Da quando in Libia la parola è passata alle armi quel premier ha lasciato il posto ad un signore anzianotto che è costretto a fare da spettatore delle decisioni prese dagli altri capi di stato o di governo e delle quali sovente non è neppure informato.
E’ davvero preoccupante la confusione che caratterizza in queste ore il nostro governo in merito alla crisi libica, una confusione che sta costringendo alla più totale irrilevanza il nostro paese sullo scenario internazionale.
L’Italia ancora non è stato in grado di decidere quale deve essere il suo ruolo ed è rimasta a mezza via trai due poli rappresentati da un lato dalla posizione tedesca e dall’altro da quella francese. La prima si è detta contraria ad un intervento diretto e si è astenuta sulla risoluzione Onu. La seconda ha spinto oltremodo perché l’intervento vi fosse e sta cercando di forzare la stessa risoluzione Onu per affermare una sua leadership nel Mediterraneo.

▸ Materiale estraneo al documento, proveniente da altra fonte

/-- A snoop of a line is over: the line takes its state, and the writes that waited for it are performed in order. -/
def snoopOver (d : Dev) (line state : Nat) : Dev :=
  let d := setDir { d with hlk := { d.hlk with snoops := d.hlk.snoops.filter (fun x => x.line ≠ line) } } line state
  let mine := d.hlk.held.filter (fun x => x.1 = line)
  mine.foldl putLine { d with hlk := { d.hlk with held := d.hlk.held.filter (fun x => x.1 ≠ line) } }

/-! ## The end of a Teasel pass (R394, R395) -/

/-- The summary of a pass: 64 bytes. -/
def passSummary (d : Dev) (result : Nat) : List Byte :=
  let p := d.integ.pass
  toBytes 4 (result + fget d Reg.TSL_STATUS 31 16 * 2 ^ 16) ++ toBytes 4 p.skipped ++ toBytes 8 p.lines ++ toBytes 4 p.errors
    ++ toBytes 4 p.refetch ++ toBytes 4 p.recomp ++ toBytes 4 p.poisoned ++ toBytes 4 p.foundPoison ++ toBytes 4 p.unrepaired
    ++ toBytes 8 (p.first % 2 ^ 48) ++ toBytes 8 (p.last % 2 ^ 48) ++ toBytes 8 d.air.now

/-- A pass ends: summary, PASS, DONE, event and interrupt. -/
def endPass (d : Dev) (result : Nat) : Dev :=
  let a := rd64 d Reg.TSL_SUMADDR / 64 * 64
  let ok := inMem d.grade a 64 && !writeShut d.grade a
  let d := if ok then memPut d a (passSummary d result) else if absentWin d.grade a 64 then d else sbit d Reg.TSL_STATUS 3
  let d := { d with integ := { d.integ with pass := Pass.reset } }
  let d := fset d Reg.TSL_STATUS 31 16 ((fget d Reg.TSL_STATUS 31 16 + 1) % 65536)
  let d := sbit (fset (cbit d Reg.TSL_STATUS 0) Reg.TSL_STATUS 7 4 result) Reg.TSL_STATUS 1
  let d := cnt d Reg.TSL_CNT_PASSES 1
  let d := if rbit d Reg.TSL_CTRL 1 then { d with owed := d.owed ++ [.event (fget d Reg.TSL_CTRL 27 16) 1] } else d
  if rbit d Reg.TSL_CTRL 2 then hlkSrc d 3 else d

/-- A pass that has read its last line ends once no line that it found awaits its decision. -/
def passSettle (d : Dev) : Dev :=
  let p := d.integ.pass
  let waits := d.integ.refs.any (fun r => r.scrub) || d.tsy.reports.any (fun r => match r with | .lineage _ s => s | _ => false)
  if p.running && decide (p.stop ≤ rd64 d Reg.TSL_POS) && !waits then endPass d (if p.abort then 2 else 1) else d

end Sys2Proof.Machine
end

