-- ==== Sys2Proof/Machine/Tansy.lean ====
section
/-! DEFINITION. Tansy (file 07): acceptance, release, signals, waits, dispatch, completion, cancel, messages, forced
ends, retention and recompute, and the meanings of the Tansy rows. -/

namespace Sys2Proof.Machine

/-! ## The table -/

def slotOf (d : Dev) (id : Nat) : Slot := mget Slot.reset d.tsy.slots id
def setSlot (d : Dev) (id : Nat) (x : Slot) : Dev :=
  { d with tsy := { d.tsy with slots := mput Slot.reset d.tsy.slots id x } }
def tcoreOf (d : Dev) (c : Nat) : TCore := mget TCore.reset d.tsy.cores c
def setTcore (d : Dev) (c : Nat) (x : TCore) : Dev :=
  { d with tsy := { d.tsy with cores := mput TCore.reset d.tsy.cores c x } }

/-- {GEN, ID} of a slot (R176). -/
def itemRef (id gen : Nat) : Nat := id + gen * 2 ^ 20
def refId (r : Nat) : Nat := r % 2 ^ 20
def refGen (r : Nat) : Nat := r / 2 ^ 20 % 16

/-- Fields of a descriptor of 64 bytes (R178). -/
def parseDesc (bs : List Byte) : Desc :=
  let w (o : Nat) : Nat := ofBytes ((bs.drop o).take 4)
  let w4 := w 4
  { entry := w 0, prio := bits w4 3 0, pool := bits w4 9 4, lin := bit w4 10, runfail := bit w4 11, wait := bit w4 12,
    rel := bit w4 13, dl := bit w4 14, dep := bits w4 31 16, id := bits (w 8) 19 0, gen := bits (w 8) 23 20,
    ncons := bits (w 8) 31 24, argi := w 12, arg := w 16 + bits (w 20) 15 0 * 2 ^ 32, release := w 24, deadline := w 28,
    event := bits (w 32) 11 0, target := bits (w 32) 31 16, tmo := w 36, cq := bits (w 40) 19 0, cqEn := bit (w 40) 31,
    succ0 := bits (w 44) 23 0, s0en := bit (w 44) 31, succ1 := bits (w 48) 23 0, s1en := bit (w 48) 31, outlen := w 52,
    outbase := w 56 + bits (w 60) 15 0 * 2 ^ 32,
    zerosOk := !bit w4 15 && decide (bits (w 20) 31 16 = 0) && decide (bits (w 32) 15 12 = 0) && decide (bits (w 40) 30 20 = 0)
      && decide (bits (w 44) 30 24 = 0) && decide (bits (w 48) 30 24 = 0) && decide (bits (w 60) 31 16 = 0) }

/-- The enabled successors (R178). -/
def succs (x : Desc) : List Nat := (if x.s0en then [x.succ0] else []) ++ (if x.s1en then [x.succ1] else [])

/-- A program address of the map of R82. -/
def inProgMap (a : Nat) : Bool := decide (a < 0x10000) || decide (0x100000 ≤ a ∧ a < 0x200000)

/-- Bit c of a pool's mask in effect (R187). -/
def inPool (d : Dev) (p c : Nat) : Bool := rbit d (Reg.TSY_POOL_MASK p (c / 32)) (c % 32)
def poolEn (d : Dev) (p : Nat) : Bool := rbit d (Reg.TSY_POOL_CFG p) 0
def poolEmpty (d : Dev) (p : Nat) : Bool := (List.range 8).all (fun w => rw d (Reg.TSY_POOL_MASK p w) = 0)

/-- The cause that refuses a descriptor, in the order of the table, 0 if none (R179). -/
def refuseCause (d : Dev) (x : Desc) : Nat :=
  let s := slotOf d x.id
  if 131072 ≤ x.id then 1
  else if x.gen ≠ s.gen then 2
  else if s.st ≠ .free then 3
  else if !poolEn d x.pool || poolEmpty d x.pool then 4
  else if !x.zerosOk || (x.lin && (decide (x.outlen = 0) || decide (x.outbase % 64 ≠ 0) || decide (x.outlen % 64 ≠ 0)))
    || (succs x).any (fun r => refId r = x.id) then 5
  else if x.entry % 4 ≠ 0 ∨ !inProgMap x.entry then 6
  else 0

/-- The full tick that a 32-bit field means: within 2^31 of now (R180). -/
def fullTick (now field : Nat) : Nat :=
  let base : Int := (now : Int) - 2 ^ 31
  (base + ((field : Int) - base) % 2 ^ 32).toNat

/-! ## Records (R224) -/

/-- A Tansy record of 16 bytes. -/
def tsyRecord (kind status runs flags item pool info tick : Nat) : List Byte :=
  toBytes 4 (kind + status * 2 ^ 8 + min 15 runs * 2 ^ 16 + flags * 2 ^ 20) ++ toBytes 4 (item + pool * 2 ^ 24)
    ++ toBytes 4 (info % 2 ^ 32) ++ toBytes 4 (tick % 2 ^ 32)

/-- The record of a slot: completion (1) or retire (2). -/
def slotRecord (d : Dev) (id kind status info : Nat) (s : Slot) : List Byte :=
  tsyRecord kind status s.runs (b2n s.timeout + 2 * b2n s.failedIn + 4 * b2n s.late + 8 * b2n s.rerun)
    (itemRef id s.gen) s.d.pool info (tickNow d)

/-! ## States of a waiting item (R177, R186) -/

/-- The wait of an item is satisfied: its event's count has reached TARGET (R186). -/
def eventReached (d : Dev) (x : Desc) : Bool :=
  decide ((fget d (Reg.TSY_EVENT_CNT x.event) 15 0 + 2 ^ 16 - x.target) % 2 ^ 16 < 2 ^ 15)

/-- Free a slot: its generation advances and nothing of the item stays but the last status (R176). -/
def freeSlot (d : Dev) (id : Nat) : Dev :=
  let s := slotOf d id
  setSlot d id { Slot.reset with gen := (s.gen + 1) % 16, lastStat := s.lastStat }

/-- Whether a successor reference has completed and ended retention: its slot has moved on (R199). -/
def succEnded (d : Dev) (r : Nat) : Bool := decide ((slotOf d (refId r)).gen ≠ refGen r)

/-- Retention of a RETAINED item ends (R199). -/
def retentionOver (d : Dev) (s : Slot) : Bool :=
  decide (s.st = .retained) && !s.rc && (succs s.d).all (succEnded d) && decide (s.d.ncons ≤ s.consDone)

/-- End the retention of one item: retire record, slot FREE (R193, R199). -/
def retire (d : Dev) (id : Nat) : Dev :=
  let s := slotOf d id
  let d := if s.d.cqEn then sendRecord d s.d.cq (slotRecord d id 2 s.lastStat 0 s) else d
  freeSlot d id

/-- End every retention that is over; ending one may end its producers' (R199). -/
def sweep : Nat → Dev → Dev
  | 0, d => d
  | n + 1, d =>
    match d.tsy.slots.find? (fun e => retentionOver d (slotOf d e.1)) with
    | some (id, _) => sweep n (retire d id)
    | none => d

/-- Sweep with fuel enough for every slot. -/
def sweepAll (d : Dev) : Dev := sweep (d.tsy.slots.length + 1) d

/-- The status classes of R191: success below 0x80. -/
def isFail (status : Nat) : Bool := decide (0x80 ≤ status)

/-- An item ends with `status` (R177, R192, R193): its slot goes to RETAINED or FREE, its successors are signalled, its
completion record is sent. `ran`: it has run, so LIN keeps its output. -/
def complete (d : Dev) (id status : Nat) (ran : Bool) : Dev :=
  let s := slotOf d id
  let s := { s with lastStat := status, completed := true }
  let d := (succs s.d).foldl (fun d r => { d with owed := d.owed ++ [.signal r 1 (isFail status)] }) d
  let d := if s.d.cqEn then sendRecord d s.d.cq (slotRecord d id 1 status s.runTicks s) else d
  let d := cnt d Reg.TSY_CNT_COMPLETE 1
  let d := if s.d.lin && ran then setSlot d id { s with st := .retained, rc := false }
           else freeSlot (setSlot d id s) id
  sweepAll d

/-- An item becomes READY; one marked FAILED_INPUT with RUNFAIL = 0 completes at once with 0xFA (R192). -/
def becomeReady (d : Dev) (id : Nat) : Dev :=
  let s := slotOf d id
  if s.failedIn && !s.d.runfail then complete d id 0xFA (decide (0 < s.runs))
  else
    let d := setSlot d id { s with st := .ready, readySeq := d.tsy.readySeq }
    { d with tsy := { d.tsy with readySeq := d.tsy.readySeq + 1 } }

Berlusconi non sa che pesci pigliare e il sintomo della sua confusione è ben dimostrato dall’affermazione che vedrebbe i nostri tornado sorvolare i cieli di Libia ma con la finalità di non sparare neppure un colpo, il che oltre ad essere poco credibile, sarebbe anche inutile e pericoloso per i nostri militari.
In questa nuova crisi internazionale sono in tanti ad aver mostrato dei limiti. La capofila è come sempre l’Unione Europea che continua a rimanere un nano politico anche nelle situazioni, come quella attuale, nelle quali gli Usa hanno tutto l’interesse a defilarsi. Anche la Lega Araba e l’Unione Africana si sono dimostrate a dir poco contraddittorie prima aprendo il via libera ad una risoluzione che senza il loro assenso non ci sarebbe mai stata, e poi lamentandosi dopo il primo giorno perché come era prevedibile a quella risoluzione è stata data una lettura troppo estensiva.
L’Italia dei Valori su questa crisi ha una posizione estremamente chiara, testimoniata dalla mozione presentata sia alla Camera che al Senato. In questa mozione chiediamo la revoca da parte del governo del trattato di amicizia firmato con Gheddafi e il rispetto senza alcuna forzatura della risoluzione 1973 dell’Onu che ha come unico obiettivo quello di proteggere i civili. Senza il rispetto di queste due condizioni fondamentali, che coincidono con la legalità internazionale, ogni azione non può essere credibile.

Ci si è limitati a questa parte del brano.